Electronic Design

Three-Wire Cables Connect Low-Cost, Low-Power Interphone

The "point-to-multipoint" interphone system shown in Figure 1 and Figure 2 utilizes separate three-wire cables to connect one local station to a maximum of six remote stations. Full-duplex voice communications can be initiated either at the local station (by selecting a remote) or a remote station (via its pushbutton). All remote stations are powered directly from the local station.

A low-dropout linear regulator (IC1) generates 5 V of power on the AUDIO line for distribution to the remote stations. By summing this voltage with the small outgoing audio signal, the system eliminates the need for a separate signal cable. Components C36, R44, R45, and C33 determine the audio performance: the gain (1V/13V in this case) is given by R45/(R44 + R45); the input resistance (2k) is given by R44 + R45; the minimum frequency (80 Hz) is given by 0.159/\[C36(R44 + R45)\]; and the maximum frequency (5.2 kHz) is given by 0.159/\[C33 (R44 || R45)\]. C31 prevents oscillation.

SENSE lines 1-6 (one line to each remote) serve dual functions. When the local station selects a remote by pulling low one of the normally high EN lines, U7 drives the corresponding SENSE line high. This delivers power to the remote station's microphone and associated circuitry.

Pressing the pushbutton of a deselected remote, on the other hand, sends an opposite-direction signal on the SENSE line. The pushbutton closure connects the SENSE line to the AUDIO voltage (4.5 V minimum and always present), creating a logic-high level that tells the local station (via one of its MON lines) which remote station is calling. RPACK2 and RPACK3 serve as protection networks.

When a remote station receives power on its SENSE line, the current drawn from that SENSE line, flowing from the local station via transistor Q7 and the VDD terminal of U7, enables the Q7/Q6 current mirror to act as a mixer stage for audio arriving from the remote station.

Op-amp U1A and the R5/R4/C3 network generate a fixed voltage that polarizes the preamplified microphone X1 in Figure 2. The microphone signal is coupled by C4 to op-amp U1B. U1B is configured as an inverting amplifier with load (R8), but it operates as a transconductance amplifier. Because U1 is a micropower device with negligible quiescent current, its supply current is virtually identical to its output current (the signal current in R8).

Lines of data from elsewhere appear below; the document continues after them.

-- ==== Sys2Proof/Machine/Sched.lean ====
section
/-! DEFINITION. Region control blocks, leaf queues, dispatch, retirement and completion (spec 03, R60 to R70, R77, R78; R33 to
R38, R48; R406, R408, R424, R450). -/

namespace Sys2Proof.Machine

/-! ## The RCB tree (R62, R63) -/

/-- R62, R63: the effective values of a node with the doubles `ds`. -/
def rcbOf (ia : Nat) (ds : List Nat) (par : Option Rcb) : Rcb :=
  let d := fun i => ds.getD i 0
  let ovr := nbits (d 5) 55 48
  let own : Rcb :=
    { ia := ia, path := ia :: (match par with
        | some r => r.path
        | none => []),
      leaf := nbit (d 5) 59, queue := nbits (d 3) 51 0, budget := nbits (d 4) 47 0, prio := nbits (d 5) 34 32,
      eceil := nbits (d 5) 37 36, fdom := nbits (d 5) 47 40, asidBase := nbits (d 6) 11 0, asidCnt := nbits (d 6) 24 12,
      quantum := nbits (d 5) 31 0 }
  match par with
  | none => own
  | some r => { own with
      budget := if nbit ovr 0 then own.budget else r.budget,
      prio := if nbit ovr 1 then own.prio else r.prio,
      eceil := if nbit ovr 2 then own.eceil else r.eceil,
      fdom := if nbit ovr 3 then own.fdom else r.fdom,
      asidBase := if nbit ovr 4 then own.asidBase else r.asidBase,
      asidCnt := if nbit ovr 4 then own.asidCnt else r.asidCnt,
      quantum := if nbit ovr 5 then own.quantum else r.quantum }

/-- R450: a node that breaks R62 or R63; a leaf whose queue address breaks R65. -/
def rcbBad (ds : List Nat) (par : Option Rcb) (depth : Nat) : Bool :=
  let d := fun i => ds.getD i 0
  let ovr := nbits (d 5) 55 48
  nbits (d 0) 63 52 != 0 || nbits (d 1) 63 52 != 0 || nbits (d 2) 63 52 != 0 || nbits (d 3) 63 52 != 0 ||
  nbits (d 4) 63 48 != 0 || nbit (d 5) 35 || nbits (d 5) 39 38 != 0 || nbits (d 5) 63 60 != 0 ||
  nbits (d 6) 63 25 != 0 || nbits (d 7) 63 48 != 0 || nbits ovr 7 6 != 0 || nbits (d 5) 58 56 != depth ||
  (match par with
    | none => ovr % 64 != 63 || nbits (d 0) 51 0 != 0
    | some r => nbits (d 0) 51 0 != r.ia) ||
  (nbit ovr 4 && (nbits (d 6) 24 12 == 0 || decide (4096 < nbits (d 6) 24 12))) ||
  (nbit ovr 5 && nbits (d 5) 31 0 == 0) ||
  (if nbit (d 5) 59 then nbits (d 3) 51 0 == 0 || nbits (d 3) 51 0 % 32 != 0 else nbits (d 3) 51 0 != 0)

/-- What a walk of a tree gives: the nodes in depth-first order, the addresses of all nodes read, and the errors: domain, cause, INFO. -/
structure TreeRead where
  st : State
  tree : List Rcb
  nodes : List Nat
  errs : List (Nat × Nat × Nat)

def domOf (par : Option Rcb) : Nat :=
  match par with
  | some r => r.fdom
  | none => 0

/-- R62, R450: walk the tree depth first; `work` holds the nodes to read, with their parents and levels. A node that its link must not name,
being misaligned, on a ninth level or read before, is malformed in its own effective domain, and the walk goes no further there. Fuel bounds
the nodes. -/
def treeGo : Nat → List (Nat × Option Rcb × Nat) → TreeRead → TreeRead
  | _, [], a => a
  | 0, _ :: _, a => a
  | k + 1, (ia, par, dep) :: r, a =>
    match a.st.doubles ia 8 with
    | .error (.region c i) => treeGo k r { a with errs := a.errs ++ [(domOf par, c, i)] }
    | .error _ => treeGo k r a
    | .ok (s1, ds) =>
      let x := rcbOf ia ds par
      if ia % 64 != 0 || decide (8 ≤ dep) || a.nodes.contains ia then
        treeGo k r { a with st := s1, errs := a.errs ++ [(x.fdom, 0x65, ia)] }
      else
        let a := { a with nodes := a.nodes ++ [ia] }
        let sib := nbits (ds.getD 2 0) 51 0
        let child := nbits (ds.getD 1 0) 51 0
        let next := if dep = 0 || sib = 0 then r else (sib, par, dep) :: r
        if rcbBad ds par dep then treeGo k next { a with st := s1, errs := a.errs ++ [(x.fdom, 0x65, ia)] }
        else
          let down := if x.leaf || child = 0 then next else (child, some x, dep + 1) :: next
          treeGo k down { a with st := s1, tree := a.tree ++ [x] }

/-- R62: more steps than a walk can take: 2^46 RCBs of 64 bytes fit in the address space, and each names at most two others. -/
def treeFuel : Nat := 2 ^ 48

def State.readTree (s : State) (part : Nat) : TreeRead :=
  let root := nbits (s.part part).rootRcb.toNat 51 0
  if root = 0 then ⟨s, [], [], []⟩ else treeGo treeFuel [(root, none, 0)] ⟨s, [], [], []⟩

/-- R63, R450: the effective values are read; what is malformed makes its domain region-fatal. -/
def State.loadTree (s : State) (part : Nat) : State :=
  let t := s.readTree part
  let s1 := t.st.modPart part (fun p => { p with tree := t.tree })
  t.errs.foldl (fun s e => s.raiseRegion part e.1 0 ⟨e.2.1, e.2.2, 0, 0, 0#32, s.clk⟩) s1

/-- R63: the effective values of a partition: as they were last read, at its residence or a RELOAD; of one that has had neither since its
ROOTRCB was written, as they stand (DESIGN CHOICE, log entry 79). -/
def State.treeOf (s : State) (part : Nat) : List Rcb :=
  if (s.part part).tree.isEmpty then (s.readTree part).tree else (s.part part).tree

/-- R60: the priority of a partition. -/
def State.partPrio (s : State) (part : Nat) : Nat :=
  match s.treeOf part with
  | r :: _ => r.prio
  | [] => 0

def Partition.leaves (p : Partition) : List Rcb := p.tree.filter (fun r => r.leaf)

/-- R60: the cores of a partition's mask. -/
def Partition.cores (p : Partition) : List Nat :=
  (List.range 192).filter (fun c => (p.cmask.getD (c / 64) 0#64).getLsbD (c % 64))
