/-- R145, R146, R148, R149, R155, R214, R456: the head of a braid's queue leaves it: a scratchpad store writes its bytes there, a coherent store
goes on its way to its home in core store order, and a software-managed one becomes dirty bytes of its L1 line; a store that no earlier one and no
token holds is performed at its home; a token is done when its endpoint has seen what it counts, or its peer is lost, whose stores are dropped;
and a stack's receiver adds the doubles of the earliest reduction write. -/
def Obligations.StoreEvents : Prop :=
  (∀ (s : State) wg b e r, (Tbl.get? s.braids (bkey wg b)).isSome = true → (s.brd wg b).storeQ = e :: r → e.logged = none →
    (s.thr wg e.t).mops = [] → s.storeHeld wg b e = false →
    (e.scratch = true → ∃ u, exec (.storeDrain wg b) s = .next u ∧ (u.brd wg b).storeQ = r ∧ u.dram = s.dram ∧
      (∀ j, j < e.data.length → Tbl.getD (u.core e.core).scratch (e.addr + j) 0#8 = e.data.getD j 0#8) ∧
      (∀ a, (a < e.addr ∨ e.addr + e.data.length ≤ a) → Tbl.getD (u.core e.core).scratch a 0#8 = Tbl.getD (s.core e.core).scratch a 0#8)) ∧
    (e.scratch = false → isRhizoid (s.coreOfThread wg e.t) = false → s.staysInL1 (s.coreOfThread wg e.t) e = false → s.refusedBy e.ia true = none →
      ∃ u q, exec (.storeDrain wg b) s = .next u ∧ (u.brd wg b).storeQ = r ∧ u.dram = s.dram ∧ s.seq ≤ q ∧
        (u.core (s.coreOfThread wg e.t)).wstores = (s.core (s.coreOfThread wg e.t)).wstores ++ [{ e.leaving wg with seq := q }]) ∧
    (e.scratch = false → isRhizoid (s.coreOfThread wg e.t) = false → s.staysInL1 (s.coreOfThread wg e.t) e = true →
      e.ia % 128 + e.data.length ≤ 128 → ∃ u l, exec (.storeDrain wg b) s = .next u ∧ (u.brd wg b).storeQ = r ∧ u.dram = s.dram ∧
        findLine (e.ia / 128) (u.core (s.coreOfThread wg e.t)).l1d = some l ∧ l.pol = e.pol ∧
        ∀ j, j < e.data.length → Tbl.get? l.data (e.ia % 128 + j) = e.data[j]? ∧ e.ia % 128 + j ∈ l.dirty)) ∧
  (∀ (s : State) core idx w u, (s.core core).wstores[idx]? = some w → s.mayHome core w = true → s.isFarPeer w.ia = false →
    isAlias w.ia = false → s.homePut (dieOf core) w.ia w.data w.hint w.pol true = .ok u →
    ∃ x, exec (.storePerformHome core idx) s = .next x ∧ x.dram = u.dram ∧ x.dies = u.dies ∧ x.threads = u.threads ∧
      (x.core core).wstores = (u.core core).wstores.filter (fun y => y.seq != w.seq)) ∧
  (∀ (s : State) core idx k, (s.core core).tokens[idx]? = some k →
    let seen := (s.core core).tokens.all (fun x => !(x.seq == k.seq && x.endpoint == 0 && k.endpoint == 1)) &&
      decide (k.count ≤ Tbl.getD (s.core core).performed k.endpoint 0)
    let lost := decide (2 ≤ k.endpoint) && s.lost.contains (k.endpoint - 2)
    (seen = false → lost = false → exec (.fenceToken core idx) s = .next s) ∧
    (seen = true → lost = false → ∃ x, exec (.fenceToken core idx) s = .next x ∧ x.dram = s.dram ∧ x.threads = s.threads ∧
      (x.core core).tokens = (s.core core).tokens.filter (fun y => !(y == k)) ∧ (x.core core).wstores = (s.core core).wstores) ∧
    (lost = true → ∃ x, exec (.fenceToken core idx) s = .next x ∧ x.dram = s.dram ∧
      (x.core core).tokens = (s.core core).tokens.filter (fun y => !(y == k)) ∧
      (x.core core).wstores = (s.core core).wstores.filter (fun w => !w.toPeer (k.endpoint - 2)))) ∧
  (∀ (s : State) stack core c w u, s.cores = [(core, c)] → c.wstores = [w] → s.mayHome core w = true → isAlias w.ia = true → iaStack w.ia = stack →
    s.isFarPeer w.ia = false → s.homePut (dieOf core) w.ia w.data w.hint w.pol true = .ok u →
    ∃ x, exec (.reductionAdd stack) s = .next x ∧ x.dram = u.dram ∧ (x.core core).wstores = (u.core core).wstores.filter (fun y => y.seq != w.seq) ∧
      ∀ s' k spa, w.ia < 2 ^ 52 → w.data.length % 8 = 0 → w.data.length ≤ 64 → s.resolve w.ia true = .ok (s', .dev k spa) →
        let s1 := s'.l2Flush (dieOfStack (iaStack w.ia)) (homeIa w.ia / 128)
        ∀ i, i < w.data.length / 8 → leVal (x.dramRead (dkey k spa + 8 * i) 8) =
          (leVal (s1.dramRead (dkey k spa + 8 * i) 8) + leVal ((w.data.drop (8 * i)).take 8)) % 2 ^ 64)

Thus, the VDD terminal of U1 (pin 8) serves as the output of a transconductance amplifier, driving audio current via the SENSE line, U7 (in Figure 1), and Q7. The Q7 current is mirrored to the collector of Q6, where R46 converts it to an audio voltage. The values shown for R46 and C34 set the upper frequency of this audio signal at 7.2 kHz. The R46 value (246 ohms) allows no more than two remote stations to be driven simultaneously.

U2 and U3 (in Figure 2) implement the remote station's audio output. U2 regulates the AUDIO line's dc component, producing a fixed output determined by R13 (two resistors can replace this potentiometer). The regulated output should be as high as possible to achieve maximum audio-output power. The voltage between U3's input and output should never be less than the sum of the maximum signal amplitude and U2's minimum dropout voltage.

U3 serves as a power amplifier (PA) that develops 80 mW with a 25-W load. R9 and R12 set the PA's dc output at one-half the U2 output while attenuating the audio to 40% of its incoming value. Because the PA gain is about 20 V/V, the input audio should be about 200 mV p-p to achieve the maximum output power (80 mW and 4 V p-p). C7 minimizes power drawn through the cable by smoothing peaks in the input audio signal.

Note that a low on the SENSE signal lowers the remote-station power consumption to zero by disabling U2 and removing power from the upper section of Figure 2. The 9.1-V zener diodes D1 and D3 provide overvoltage protection for the circuit.